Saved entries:
━━━━━━━━━━━━━━━━━━━━━━━━━━━━━━

-- ==== Sys2Proof/Machine/Float.lean ====
section
/-! DEFINITION. Number formats (Table 6.2), exact dyadic values, and the binary32 operations rounded to nearest even (R132, R168). Bit patterns are naturals. -/

namespace Sys2Proof.Machine

/-! ## Values -/

/-- What a floating bit pattern denotes: NaN, an infinity, or (-1)^neg × m × 2^e. -/
inductive Fl where
  | nan
  | inf (neg : Bool)
  | fin (neg : Bool) (m : Nat) (e : Int)
  deriving DecidableEq, Repr

/-- m ÷ 2^k rounded to nearest, ties to even. -/
def rne (m k : Nat) : Nat :=
  let q := m >>> k
  let r := m % 2 ^ k
  if 2 * r > 2 ^ k then q + 1 else if 2 * r = 2 ^ k then q + q % 2 else q

/-- The magnitude bits of m × 2^e in a format with fb fraction bits whose smallest quantum is 2^qmin, without a bound
above: round to nearest even, subnormals kept (R132). -/
def roundBits (fb : Nat) (qmin : Int) (m : Nat) (e : Int) : Nat :=
  if m = 0 then 0
  else
    let q := max ((Nat.log2 m : Int) + e - fb) qmin
    let n := if q ≤ e then m <<< (e - q).toNat else rne m (q - e).toNat
    (q - qmin).toNat * 2 ^ fb + n

/-- Canonical NaN of binary32. -/
def nan32 : Nat := 0x7FC0_0000

/-- The binary32 pattern of a value, rounded to nearest even; every NaN is the canonical one. -/
def enc32 : Fl → Nat
  | .nan => nan32
  | .inf n => b2n n * 2 ^ 31 + 0x7F80_0000
  | .fin n m e => b2n n * 2 ^ 31 + min (roundBits 23 (-149) m e) 0x7F80_0000

/-- The value of a pattern with fb fraction bits, eb exponent bits and a quantum 2^qmin, in a format with infinities. -/
def decIeee (eb fb : Nat) (qmin : Int) (w : Nat) : Fl :=
  let n := bit w (eb + fb)
  let ex := bits w (eb + fb - 1) fb
  let f := w % 2 ^ fb
  if ex = 2 ^ eb - 1 then (if f = 0 then .inf n else .nan)
  else if ex = 0 then .fin n f qmin
  else .fin n (2 ^ fb + f) (qmin + ((ex - 1 : Nat) : Int))

/-- The value of a binary32 pattern. -/
def dec32 (w : Nat) : Fl := decIeee 8 23 (-149) (w % 2 ^ 32)

/-- The binary64 pattern of a value, rounded to nearest even; every NaN is the canonical one (R316). -/
def enc64 : Fl → Nat
  | .nan => 0x7FF8_0000_0000_0000
  | .inf n => b2n n * 2 ^ 63 + 0x7FF0_0000_0000_0000
  | .fin n m e => b2n n * 2 ^ 63 + min (roundBits 52 (-1074) m e) 0x7FF0_0000_0000_0000

/-- The value of a binary64 pattern. -/
def dec64 (w : Nat) : Fl := decIeee 11 52 (-1074) (w % 2 ^ 64)

/-- The value of a BF16 pattern. -/
def decBf16 (w : Nat) : Fl := decIeee 8 7 (-133) w

/-- The value of an FP8 E5M2 pattern. -/
def decE5m2 (w : Nat) : Fl := decIeee 5 2 (-16) w

/-- The value of an FP8 E4M3 pattern: no infinity, NaN is S.1111.111. -/
def decE4m3 (w : Nat) : Fl :=
  let n := bit w 7
  let ex := bits w 6 3
  let f := w % 8
  if ex = 15 ∧ f = 7 then .nan
  else if ex = 0 then .fin n f (-9)
  else .fin n (8 + f) (-9 + ((ex - 1 : Nat) : Int))

/-- The value of an MXFP4 E2M1 pattern. -/
def decE2m1 (w : Nat) : Fl :=
  let n := bit w 3
  let ex := bits w 2 1
  let f := w % 2
  if ex = 0 then .fin n f (-1) else .fin n (2 + f) (-1 + ((ex - 1 : Nat) : Int))

/-- A value is finite. -/
def Fl.isFin : Fl → Bool
  | .fin _ _ _ => true
  | _ => false

/-- The value of an integer. -/
def flOfInt (v : Int) : Fl := .fin (decide (v < 0)) v.natAbs 0

/-- A value is NaN. -/
def Fl.isNan : Fl → Bool
  | .nan => true
  | _ => false

/-- A pattern is NaN. -/
def isNan32 (w : Nat) : Bool := (dec32 w).isNan

/-- Sign of a value. -/
def Fl.neg : Fl → Bool
  | .nan => false
  | .inf n => n
  | .fin n _ _ => n

/-! ## Element formats (Tables 6.2 and 9.3) -/

/-- Width in bits of an element format; 0 for a reserved code. -/
def elemWidth (f : Nat) : Nat := [8, 8, 4, 4, 8, 8, 4, 16, 8, 8, 32, 32, 16, 8, 2304].getD f 0

/-- Integer formats of operands. -/
def isIntFmt (f : Nat) : Bool := decide (f < 4) || f == 0xB

/-- MX formats. -/
def isMx (f : Nat) : Bool := f == 6 || f == 8 || f == 9

/-- The integer an element of an integer format denotes. -/
def elemInt (f w : Nat) : Int :=
  match f with
  | 0 => toSigned 8 w
  | 1 => ((w % 256 : Nat) : Int)
  | 2 => toSigned 4 w
  | 3 => ((w % 16 : Nat) : Int)
  | 0xC => toSigned 16 w
  | _ => toSigned 32 w

/-- The value of an element. -/
def elemFl (f w : Nat) : Fl :=
  match f with
  | 4 => decE4m3 w
  | 5 => decE5m2 w
  | 6 => decE2m1 w
  | 7 => decBf16 w
  | 8 => decE4m3 w
  | 9 => decE5m2 w
  | 0xA => dec32 w
  | _ => flOfInt (elemInt f w)

/-! ## Exact dyadic arithmetic -/

/-- A signed dyadic number m × 2^e. -/
structure Dy where
  m : Int
  e : Int
  deriving DecidableEq, Repr

/-- Exact sum. -/
def Dy.add (a b : Dy) : Dy :=
  let e := min a.e b.e
  { m := a.m * ((2 ^ (a.e - e).toNat : Nat) : Int) + b.m * ((2 ^ (b.e - e).toNat : Nat) : Int), e := e }

/-- Signed mantissa of a finite value. -/
def signedMant (n : Bool) (m : Nat) : Int := if n then -(m : Int) else (m : Int)

/-- The value of a dyadic number, with the sign given to an exact zero. -/
def Dy.fl (z : Bool) (a : Dy) : Fl := if a.m = 0 then .fin z 0 a.e else .fin (decide (a.m < 0)) a.m.natAbs a.e

/-! ## Operations before rounding -/

/-- Exact product. -/
def flMul (a b : Fl) : Fl :=
  match a, b with
  | .nan, _ => .nan
  | _, .nan => .nan
  | .inf n, .inf k => .inf (n != k)
  | .inf n, .fin k m _ => if m = 0 then .nan else .inf (n != k)
  | .fin n m _, .inf k => if m = 0 then .nan else .inf (n != k)
  | .fin n m e, .fin k m' e' => .fin (n != k) (m * m') (e + e')

/-- Exact sum: an exact zero is -0 only when both are -0. -/
def flAdd (a b : Fl) : Fl :=
  match a, b with
  | .nan, _ => .nan
  | _, .nan => .nan
  | .inf n, .inf k => if n = k then .inf n else .nan
  | .inf n, _ => .inf n
  | _, .inf k => .inf k
  | .fin n m e, .fin k m' e' =>
    (Dy.add ⟨signedMant n m, e⟩ ⟨signedMant k m', e'⟩).fl (n && k && m == 0 && m' == 0)

/-- Sign changed. -/
def flNeg : Fl → Fl
  | .nan => .nan
  | .inf n => .inf (!n)
  | .fin n m e => .fin (!n) m e

/-- Order of two values that are no NaN: -1, 0 or 1, the zeros equal. -/
def flCmp (a b : Fl) : Int :=
  match a, b with
  | .inf n, .inf k => if n = k then 0 else if n then -1 else 1
  | .inf n, _ => if n then -1 else 1
  | _, .inf k => if k then 1 else -1
  | .fin n m e, .fin k m' e' => (Dy.add ⟨signedMant n m, e⟩ ⟨-(signedMant k m'), e'⟩).m.sign
  | _, _ => 0

/-- A quotient with enough bits and a sticky bit for any rounding. -/
def flDiv (a b : Fl) : Fl :=
  match a, b with
  | .nan, _ => .nan
  | _, .nan => .nan
  | .inf _, .inf _ => .nan
  | .inf n, .fin k _ _ => .inf (n != k)
  | .fin n _ e, .inf k => .fin (n != k) 0 e
  | .fin n m e, .fin k m' e' =>
    if m' = 0 then (if m = 0 then .nan else .inf (n != k))
    else .fin (n != k) (2 * (m * 2 ^ 192 / m') + b2n (m * 2 ^ 192 % m' != 0)) (e - e' - 193)

/-- A square root with enough bits and a sticky bit. -/
def flSqrt : Fl → Fl
  | .nan => .nan
  | .inf n => if n then .nan else .inf false
  | .fin n m e =>
    if m = 0 then .fin n 0 e
    else if n then .nan
    else
      let k := if e % 2 = 0 then m * 2 ^ 192 else m * 2 ^ 193
      let e' := if e % 2 = 0 then e - 192 else e - 193
      let r := Nat.sqrt k
      .fin false (2 * r + b2n (r * r != k)) (e' / 2 - 1)

/-! ## Binary32 operations on patterns -/

/-- Sum, rounded. -/
def fadd (a b : Nat) : Nat := enc32 (flAdd (dec32 a) (dec32 b))
/-- Difference, rounded. -/
def fsub (a b : Nat) : Nat := enc32 (flAdd (dec32 a) (flNeg (dec32 b)))
/-- Product, rounded. -/
def fmul (a b : Nat) : Nat := enc32 (flMul (dec32 a) (dec32 b))
/-- Product and sum, rounded once. -/
def ffma (a b c : Nat) : Nat := enc32 (flAdd (flMul (dec32 a) (dec32 b)) (dec32 c))
/-- Quotient, rounded. -/
def fdiv (a b : Nat) : Nat := enc32 (flDiv (dec32 a) (dec32 b))
/-- Square root, rounded. -/
def fsqrt (a : Nat) : Nat := enc32 (flSqrt (dec32 a))

/-- The greater of two patterns; NaN if either is NaN; -0 below +0 (R168). -/
def fmax (a b : Nat) : Nat :=
  if isNan32 a || isNan32 b then nan32
  else
    let c := flCmp (dec32 a) (dec32 b)
    if 0 < c then a else if c < 0 then b else if (dec32 a).neg then b else a

/-- The lesser of two patterns; NaN if either is NaN; -0 below +0. -/
def fmin (a b : Nat) : Nat :=
  if isNan32 a || isNan32 b then nan32
  else
    let c := flCmp (dec32 a) (dec32 b)
    if c < 0 then a else if 0 < c then b else if (dec32 a).neg then a else b

/-- An integer as binary32, rounded to nearest even. -/
def fofInt (v : Int) : Nat := enc32 (flOfInt v)

/-- A pattern is zero of either sign. -/
def isZero32 (a : Nat) : Bool := a % 2 ^ 31 == 0

/-- relu: x if x > 0, otherwise +0; NaN stays NaN. -/
def frelu (x : Nat) : Nat :=
  match dec32 x with
  | .nan => nan32
  | .inf n => if n then 0 else x
  | .fin n m _ => if n || m == 0 then 0 else x

end Sys2Proof.Machine
end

━━━━━━━━━━━━━━━━━━━━━━━━━━━━━━

_What the exercise asks_
Look through the entries and copy every line in which the string "roundBits" appears.

_Result for this task_
def roundBits (fb : Nat) (qmin : Int) (m : Nat) (e : Int) : Nat :=
  | .fin n m e => b2n n * 2 ^ 31 + min (roundBits 23 (-149) m e) 0x7F80_0000
  | .fin n m e => b2n n * 2 ^ 63 + min (roundBits 52 (-1074) m e) 0x7FF0_0000_0000_0000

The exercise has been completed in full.